Sólo piensa en el otoño. Y repítelo.
lo que hasta ahora parecía que sólo era oscuridad.
martes, 4 de agosto de 2009
Consigo desenroscar mis sueños y mis recuerdos dejándolos llevar con el viento del sur. Mientras, el viento del oeste me hace cosquillas en las comisuras de los labios. Y de repente me miras. Y las palabras se escapan como cuando pisas el acelerador huyendo de la ciudad cargada de tumulto. Mis abrazos vuelven a ser de agua y de espiral. Infinitos. Es curioso cómo una pregunta puede conseguir que ciertos cimientos se tambaleen. "¿Por qué escribes?". Porque no soy rencorosa. Ni vengativa. Porque se me olvidan las heridas y al final siempre tienen garantizado el poder volver a hacerme daño. Porque sonrío y me río. Porque tengo motivos de sobra. Y porque quiero. Y porque de esta forma todo es más sencillo. Por esto, entre otras cosas, escribo. Y porque si no lo hiciera todo sería más difícil. Y la vida ya es una continua cuesta arriba en pleno mes de julio, a la hora de la comida.

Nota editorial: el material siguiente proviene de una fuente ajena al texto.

-- ==== Sys2Proof/Machine/Sec.lean ====
section
/-! DEFINITION. Cipher clusters, key slots and key blobs, alarms and zeroisation, the fused counters, SPDM and
provisioning (chapter 13; R369 to R396). -/
namespace Sys2Proof.Machine

/-! ### Key slots (R378 to R382) -/

/-- A key slot. -/
def State.slot (s : State) (n : Nat) : Slot := s.sec.slots.get {} n

/-- Change a key slot. -/
def State.onSlot (s : State) (n : Nat) (f : Slot → Slot) : State := s.onSec fun x => { x with slots := x.slots.upd {} n f }

/-- The number of the next key drawn from the DRBG. -/
def State.nextKey (s : State) : Nat := 2 * (s.sec.drawn + 1)

/-- Take it. -/
def State.drawKey (s : State) : State := s.onSec fun x => { x with drawn := x.drawn + 1 }

/-- Fill a namespace's slot with a key drawn from the DRBG (R379, R383): CURRENT new, PREVIOUS empty, ROT_WSN 0. -/
def State.newSlotKey (s : State) (n : Nat) : State :=
  let k := s.nextKey
  s.drawKey.onSlot n fun x => { x with cur := some k, prev := none, rotWsn := 0, kind := 1, rekey := false }

/-- A slot is zeroised and freed; the last COUNTER imported into it stands (R379, Table 13.7). -/
def State.zeroSlot (s : State) (n : Nat) : State := s.onSlot n fun x => { ctr := x.ctr }

/-- ZEROISED clears when no namespace slot remains empty (R389). -/
def State.keysBack (s : State) : State :=
  if s.nss.items.all (fun e => match e.2 with | some n => (s.slot n.slot).cur.isSome | none => true) then s.onSec fun x => { x with zeroised := false } else s

/-- Namespace slots 1 to 4,096 and general slots 4,097 to 65,535 (Table 13.4). -/
def isNsSlot (n : Nat) : Bool := decide (1 ≤ n) && decide (n ≤ 4096)
def isGenSlot (n : Nat) : Bool := decide (4097 ≤ n) && decide (n ≤ 65535)

/-- The lowest free general slot. -/
def State.freeGen (s : State) : Option Nat :=
  ((List.range (s.sec.slots.size + 1)).map (4097 + ·)).find? (fun n => isGenSlot n && (s.slot n).kind == 0)

/-- The sectors of a namespace under an older WSN than ROT_WSN, by global key, that the map still names (R382). -/
def State.oldKeys (s : State) (nsid : Nat) : List Nat :=
  let rot := (s.slot nsid).rotWsn
  let infos := (s.med.secs.vals.filterMap (·.map (·.info))) ++ (s.lnd.secs.vals.filterMap (·.map (·.info)))
  ((infos.filter (fun i => i.ns == nsid && i.kind == 0 && decide (i.wsn < rot))).map (·.key)).eraseDups.filter fun k =>
    match s.lookup k with
    | .media ch lun p w => (match s.med.secs.get none (mloc ch lun p w) with | some m => m.info.ns == nsid && decide (m.info.wsn < rot) | none => false)
    | .landing sl sec => (match s.lsec (sl * 4096 + sec) with | some x => x.info.ns == nsid && decide (x.info.wsn < rot) | none => false)
    | _ => false

/-- PREVIOUS is zeroised once no sector of the namespace has a WSN below ROT_WSN (R382). -/
def State.rekeyDone (s : State) (nsid : Nat) : State :=
  if (s.slot nsid).prev.isSome ∧ (s.oldKeys nsid).isEmpty then s.onSlot nsid fun x => { x with prev := none, rotWsn := 0, rekey := false } else s

/-- Every rotating slot. -/
def State.rekeyDoneAll (s : State) : State :=
  (s.sec.slots.items.filter (fun e => isNsSlot e.1 && e.2.prev.isSome)).foldl (fun s e => s.rekeyDone e.1) s

/-- Rewrite old sectors of one unit under CURRENT: plaintext lands in the GC reserve under a new WSN, for a place in a GC stream of the
quadrant (R382). A coarse-mapped unit is rewritten whole. -/
def State.rekeyUnit (s : State) (nsid : Nat) (keys : List Nat) : State :=
  match keys with
  | [] => s
  | k0 :: _ =>
    let u := k0 / 16
    let q := s.unitQuad u
    let n := s.freestSlice q
    let whole := !s.isFine u
    let ks := if whole then (List.range 16).map (u * 16 + ·) else keys
    if !(ks.all fun k => (s.copySrc k).isSome) then s else
    match s.copyPlaces n ks.length, s.gcDest q 0 ks.length none with
    | some ps, some (ds, t) =>
      let t := t.readCopies ks
      let items := ((ks.zip (ps.zip ds))).filterMap fun x => (s.copySrc x.1).map fun m => (x.1, x.2.1, x.2.2, m.1)
      let wsn := t.lnd.wsn
      let gid := t.jnl.nextId
      let t := t.takeWsn
      let t := items.foldl (fun (t : State) x => t.onLnd fun l => { l with secs := l.secs.set none (n * 4096 + x.2.1) (some
        { fsn := 0, here := true, done := true, group := gid, info := { x.2.2.2.info with wsn := wsn }, data := x.2.2.2.data, dest := x.2.2.1 }) }) t
      let t := if whole then t.setCoarse u (.landing n (ps.headD 0)) else items.foldl (fun t x => t.setFine x.1 (.landing n x.2.1)) t
      (t.openGroup 0 0 nsid wsn (items.map fun x => n * 4096 + x.2.1) []).onSlot nsid fun x => { x with rekey := true }
    | _, _ => s

/-- REKEY_PASS (R382): in a conventional namespace, the next unit with old sectors is rewritten; PREVIOUS goes when none
is left. -/
def State.rekeyPass (s : State) (nsid : Nat) : State :=
  match s.ns nsid with
  | some n =>
    if n.zoned ∨ (s.slot nsid).prev.isNone then s
    else
      let old := s.oldKeys nsid
      (s.rekeyUnit nsid (old.filter (fun k => k / 16 == (old.headD 0) / 16))).rekeyDone nsid
  | none => s

def execRekeyPass (nsid : Nat) (s : State) : Out := .next (s.rekeyPass nsid)

/-! ### Key Blob Import (R384 to R386) -/

/-- The importer of a command: none for ring O, else a tenant. -/
def State.importer (s : State) (c : Cmd) : Option Nat := if c.ringO then none else some (s.cmdTid c)

/-- A failed import: Invalid Field in Command with its reason, and BLOB_REJ (R386). -/
def State.blobFail (s : State) (fsn reason : Nat) : State :=
  (s.complete fsn stInvalidField reason).raiseEvt F.SEC_EVT_BLOB_REJ F.SEC_EVT_CNT1_REJ_CNT

/-- ACTION and target slot of the command. -/
def Cmd.blobAction (c : Cmd) : Nat := bits c.sqe.cdw11 17 16
def Cmd.blobSlot (c : Cmd) : Nat := c.sqe.cdw11 % 65536

/-- Blob fields (Table 13.7). -/
def bMode (b : List Byte) : Nat := leAt b 2 1
def bKind (b : List Byte) : Nat := leAt b 3 1
def bKeyLen (b : List Byte) : Nat := if bKind b = 1 then 64 else 32

/-- Exact length of a blob (R385). -/
def bLen (b : List Byte) : Nat := if bMode b = 1 then 40 + 32 + bKeyLen b else 60 + bKeyLen b

/-- The key a blob is wrapped under, none where reason 3 applies. -/
def State.wrapKey (s : State) (imp : Option Nat) (w : Nat) : Option Nat :=
  if w = 0xFFFF then s.sec.kik
  else
    let x := s.slot w
    if isGenSlot w ∧ x.kind = 3 ∧ x.owner = imp then x.cur else none

/-- The key inside a blob, none where the unwrap fails (reason 6). -/
def blobKey (k : Nat) (b : List Byte) : Option (List Byte) :=
  if bMode b = 1 then
    match Config.kwUnwrap k (b.drop 32) with
    | some p => if p.take 32 = b.take 32 then some (p.drop 32) else none
    | none => none
  else Config.gcmOpen k ((b.drop 32).take 12) (b.take 32) (b.drop 60) ((b.drop 44).take 16)

/-- The first reason an import fails for (R386), 0 for none. `dst` is the slot the key would go to. -/
def State.blobReason (s : State) (imp : Option Nat) (action slot dst len : Nat) (b : List Byte) : Nat :=
  let old := s.slot dst
  if len = 0 ∨ !([136, 104, 124, 92].contains len) ∨ ((bMode b = 1 ∨ bMode b = 2) ∧ len ≠ bLen b) then 1
  else if leAt b 0 2 ≠ 1 ∨ !(bMode b == 1 || bMode b == 2) ∨ bKind b = 0 ∨ 3 < bKind b ∨ leAt b 6 2 ≠ 0 ∨ leAt b 12 4 ≠ 0 ∨ leAt b 24 8 ≠ 0 then 2
  else if (s.wrapKey imp (leAt b 4 2)).isNone then 3
  else if leAt b 8 2 ≠ imp.getD 0xFFFF ∨ leAt b 10 2 ≠ slot ∨ (if isNsSlot dst then bKind b ≠ 1 else bKind b = 1) ∨ dst = 0 then 4
  else if leAt b 16 8 ≤ old.ctr then 5
  else match blobKey ((s.wrapKey imp (leAt b 4 2)).getD 0) b with
    | none => 6
    | some k => if bKind b = 1 ∧ k.take 32 = k.drop 32 then 7 else if action = 1 ∧ !(isNsSlot dst ∧ old.cur.isSome) then 8 else 0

Y con cada letra que forma mis palabras intento encontrar a ese ladrón que cada año sigue robándome mi mes de abril. Dale al play y déjate llevar (que ya sabes que suena demasiado bien).
lunes, 3 de agosto de 2009

El chico de la vespa lleva un casco rojo los lunes, martes y jueves. Otras veces lo veo caminando por la calle con una gorra blanca. Algunos días lleva un café humeante por las calles de Madrid. Pero de vez en cuando me lo tropiezo con una botella de agua en Málaga. Los fines de semana siempre está serio. Los miércoles siempre sonríe. Disfruta con pequeños placeres como sentarse a leer un libro en algún parque escondido. Juega a ser Amèlie cuando mete la mano en sacos de legumbres. Y me hace reír cuando explota las pompitas del papel de embalar. Le gustan los números impares aunque dice que el 41 siempre se equivoca. No cree en la suerte. Pero le gusta que le regalen tréboles de cuatro hojas. A veces sí y a veces no. Dice que mis lunares son como cascabeles ya que sin saber cómo sabe que voy a aparecer por la esquina por el sonido que desprendo.
Él es millones de cosas. Él es Noviembre. Y Enero. Él es otoño e invierno. Él lanza tequieros que consiguen detener el aire. Pero siempre es poeta.
domingo, 2 de agosto de 2009

Porque siempre termino enseñando mis cartas antes de tiempo. Y de este modo siempre consigues ganarme a este juego. Mientras te observo lleno la habitación de mis besos rotos y dejo que las manecillas del reloj me alcancen. Porque sólo a los cobardes les persigue el tiempo. Sigo preguntándome dónde dejé el amor y, al mirar al suelo, lo descubro en las suelas de mis zapatos. Pero me siento incapaz de agacharme para recogerlo.
Se me congela la sonrisa y me sorprendo tiritando. De repente mi bañera se ha llenado de escarcha (que se me antojan como icebergs) que se escurre por tu desagüe.
El semáforo está en rojo. Y me imagino que apareces por la esquina para cruzar la calle que nos separa.